Browse all 3 CVE security advisories affecting publify_core. AI-powered Chinese analysis, POCs, and references for each vulnerability.
Publify_core is a Ruby-based publishing platform for creating and managing blogs and websites. Historically, it has been susceptible to remote code execution, cross-site scripting (XSS), and privilege escalation vulnerabilities, often stemming from improper input validation and access control flaws. The platform's CVE record includes three documented security issues, with RCE being particularly concerning due to potential complete system compromise. While no major public incidents have been widely reported, the consistent pattern of vulnerabilities in web publishing components suggests a need for rigorous security hardening and prompt patch management for deployments handling sensitive content.

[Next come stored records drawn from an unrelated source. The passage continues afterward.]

-- ==== Sys2Proof/Machine/Sched.lean ====
section
/-!
DEFINITION. Which thread set a core issues next, issue cycles and passes, and the start of a run (R125, R128, R131, R133,
R138, R347, R371).
-/
namespace Sys2Proof.Machine

/-! ### Readiness -/

/-- No thread set of the team begins a new run: it halts, is being swapped out, or its context is stopped (R65, R95,
R133). -/
def State.mayBegin (s : State) (t : Team) : Bool :=
  let c := s.ctx (s.ctxOf t)
  !t.halting && !t.wantSwap && (c.state == 2 || c.state == 4)

/-- The thread set may issue a word. -/
def TSet.canIssue (ts : TSet) (begin_ : Bool) : Bool :=
  ts.phase == .ready && !ts.stop && !ts.dying && (!ts.fresh || begin_)

/-- The thread set of a team may issue: a team whose parked runs have been discarded for a swap issues nothing (R133). -/
def State.mayIssue (s : State) (t : Team) (ts : TSet) : Bool := t.leaving.isNone && ts.canIssue (s.mayBegin t)

/-! ### Candidates (R128, R138) -/

/-- The candidate of a group: its oldest promoted set, else its ready set of the lowest PC; a set held by a `yield` is none while
another is ready, held or not. -/
def State.candidate (s : State) (t : Team) (g : Group) : Option TSet :=
  let ready := g.tsets.filter fun ts => s.mayIssue t ts
  let free := ready.filter fun ts => ts.hold.isNone
  leastOf (fun ts => match ts.promoted with | some p => [0, p, ts.pc] | none => [1, ts.pc, ts.id])
    (if free = [] ∧ ready.length = 1 then ready else free)

/-- Role kinds in issue order: `mx`, `copy`, `epi`, `gen`. -/
def kindRank (k : Nat) : Nat := match k with | 2 => 0 | 1 => 1 | 3 => 2 | _ => 3

/-- The order among a core's candidates. -/
def State.issueKey (s : State) (t : Team) (g : Group) (ts : TSet) : List Nat :=
  let l := s.launchOf t
  let kind := match l.kernel.roles[g.role]? with | some r => r.kind | none => 0
  (match ts.promoted with | some p => [0, p] | none => [1, 0]) ++
    [3 - l.pri, kindRank kind, ts.readyAt, g.index, t.index, l.num.toNat, l.ctx]

/-- Groups of resident teams, with the core each runs on. -/
def State.groupsOn (s : State) : List (Nat × Team × Group) :=
  (s.teams.filter (·.resident)).flatMap fun t => t.groups.map fun g => (t.coreNo (s.tcore t g.index), t, g)

/-- A group has a slot in the current issue cycle of its core. -/
def State.slotTaken (s : State) (core : Nat) (g : Group) : Bool := decide (aget 0 s.issue core < g.slotAt)

/-- The candidate that a core issues next, with whether a new issue cycle begins (R128, R347, R371). -/
def State.corePick (s : State) (core : Nat) (gs : List (Nat × Team × Group)) : Option (Cur × Bool) :=
  let mine := gs.filter fun x => x.1 == core
  let cands := mine.filterMap fun x => (s.candidate x.2.1 x.2.2).map fun ts => (x.2.1, x.2.2, ts)
  let key (x : Team × Group × TSet) : List Nat := s.issueKey x.1 x.2.1 x.2.2
  let cur (x : Team × Group × TSet) : Cur := (x.1.id, x.2.1.index, x.2.2.id)
  let used := (mine.filter fun x => s.slotTaken core x.2.2).length
  let rest := cands.filter fun x => !s.slotTaken core x.2.1
  -- a die whose clock stops finishes the issue cycle in progress, with what was ready when it was told to stop
  let stopped := s.clockStopped (core / 16)
  let begun := if stopped then rest.filter fun x => decide (x.2.2.readyAt < aget 0 s.pwr.stopAt (core / 16)) else rest
  if s.coreFrozen core then none
  else if used < 4 ∧ begun ≠ [] ∧ used ≠ 0 then (leastOf key begun).map fun x => (cur x, false)
  else if stopped then none
  else (leastOf key cands).map fun x => (cur x, true)

/-- Each core's next issue, the core whose issue cycle began first coming first. -/
def State.wordMoves (s : State) : List (Cur × Nat × Bool) :=
  let gs := s.groupsOn
  let cores := (gs.map (·.1)).foldl (fun r c => sinsert c r) []
  ksort (cores.filterMap fun c => (s.corePick c gs).map fun x => (256 * aget 0 s.issue c + c, (x.1, c, x.2)))

/-- The ready sets of a core's groups that the ending cycle passed over, and the holds of yields counted down. -/
def State.endCycle (s : State) (core : Nat) : State :=
  let start := aget 0 s.issue core
  let any := s.groupsOn.any fun x => x.1 == core && s.slotTaken core x.2.2
  let count (t : Team) (ts : TSet) : TSet :=
    let ready := s.mayIssue t ts
    { ts with
      pass := if any && ready && decide (ts.readyAt < start) && decide (ts.slotAt ≤ start) then ts.pass + 1 else ts.pass
      hold := ts.hold.map fun n => n - 1 }
  let group (t : Team) (g : Group) : Group :=
    if t.coreNo (s.tcore t g.index) = core then { g with tsets := g.tsets.map (count t) } else g
  let team (t : Team) : Team := if t.resident then { t with groups := t.groups.map (group t) } else t
  { s with teams := s.teams.map team }

/-- The words of a set's open run with the times at which they were first issued, as it issues the one it stands at (R116). -/
def TSet.noteWord (ts : TSet) (clk : Nat) : List (Nat × Nat) :=
  if ts.words.head?.map (·.1) = some ts.pc then ts.words else (ts.pc, clk) :: ts.words

/-- Give a thread set a slot, in a new issue cycle where `new` (R128). A set that begins its run takes a fresh draw, and ends
the hold of its group's other sets (R138). -/
def State.giveSlot (s : State) (c : Cur) (core : Nat) (new : Bool) : State :=
  let s1 := if new then { s.endCycle core with issue := aset 0 s.issue core s.clk } else s
  match s1.view c with
  | none => s1
  | some (_, _, ts0) =>
    let mine (ts : TSet) : TSet :=
      if ts.fresh then
        { ts with
          fresh := false, start := ts.pc, mid := false, begun := s.clk, draw := s1.free, temps := [], temps0 := []
          pass := 0, promoted := none, slotAt := s.clk + 1, words := [(ts.pc, s.clk)], roOwn := [] }
      else { ts with pass := 0, promoted := none, slotAt := s.clk + 1, words := ts.noteWord s.clk }
    let step (g : Group) (ts : TSet) : TSet :=
      if ts.id = c.2.2 then { mine ts with fl0 := if ts.fresh then g.fflg else ts.fl0 }
      else if ts0.fresh && ts.hold.isSome then { ts with hold := none, readyAt := s.clk } else ts
    let s2 := s1.onGroup c.1 c.2.1 fun g => { g with slotAt := s.clk + 1, tsets := g.tsets.map (step g) }
    { s2 with free := if ts0.fresh then s2.free + 1 else s2.free, cur := some c }

/-- On a core that has a held set and issues nothing, an issue cycle passes with each ac (R138). -/
def State.idleCycles (s : State) : State :=
  let held (g : Group) : Bool := g.tsets.any fun ts => ts.hold.isSome
  let gs := s.groupsOn
  let idle (core : Nat) : Bool := !s.coreIdle core && (s.corePick core gs).isNone
  let group (t : Team) (g : Group) : Group :=
    if held g && idle (t.coreNo (s.tcore t g.index)) then
      { g with tsets := g.tsets.map fun ts => { ts with hold := ts.hold.map fun n => n - 1 } } else g
  { s with teams :=
      if s.teams.any fun t => t.resident && t.groups.any held then
        s.teams.map fun t => if t.resident then { t with groups := t.groups.map (group t) } else t
      else s.teams }

/-! ### Promotion and the end of holds (R56, R128, R138) -/

/-- CONV_WAIT_EXPIRY: a set that has waited 256 ac for others bound for its target is ready, and merges (R56, R125). -/
def execConvWaitExpiry (team group tset : Nat) (s : State) : Res :=
  match s.view (team, group, tset) with
  | none => .next s
  | some (_, g, ts) =>
    match ts.phase with
    | .conv since =>
      if since + 256 ≤ s.clk ∧ !ts.stop then
        .next (s.onGroup team group fun _ => g.join s.clk { ts with phase := .ready, readyAt := s.clk })
      else .next s
    | _ => .next s

/-- PROMOTION: a set passed over in 64 issue cycles is promoted (R128). -/
def execPromotion (team group tset : Nat) (s : State) : Res :=
  match s.view (team, group, tset) with
  | none => .next s
  | some (_, _, ts) =>
    if 64 ≤ ts.pass ∧ ts.promoted = none then .next (s.onTset (team, group, tset) fun x => { x with promoted := some s.clk })
    else .next s

/-- YIELD_EXPIRY: the hold of a `yield` ends after 64 issue cycles, and the ready age restarts (R138). -/
def execYieldExpiry (team group tset : Nat) (s : State) : Res :=
  match s.view (team, group, tset) with
  | none => .next s
  | some (_, _, ts) =>
    if ts.hold = some 0 then .next (s.onTset (team, group, tset) fun x => { x with hold := none, readyAt := s.clk })
    else .next s

end Sys2Proof.Machine
end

| CVE ID | Title | CVSS | Severity | Published |
|---|---|---|---|---|
| CVE-2021-25975 | Publify - Stored Cross-Site Scripting (XSS) due to Unrestricted File Upload — publify_coreCWE-79 | 5.4 | Medium | 2021-11-10 |
| CVE-2021-25974 | Publify - Stored Cross-Site Scripting (XSS) in Editor — publify_coreCWE-79 | 5.4 | Medium | 2021-11-10 |
| CVE-2021-25973 | Publify - Improper Authorization Leads to Guest Signup Restriction Bypass — publify_coreCWE-285 | 6.5 | Medium | 2021-11-02 |
This page lists every published CVE security advisory associated with publify_core. Each entry links to a detailed page with CVSS scoring, CWE classification, affected products and references. AI-generated Chinese analysis is provided for fast triage.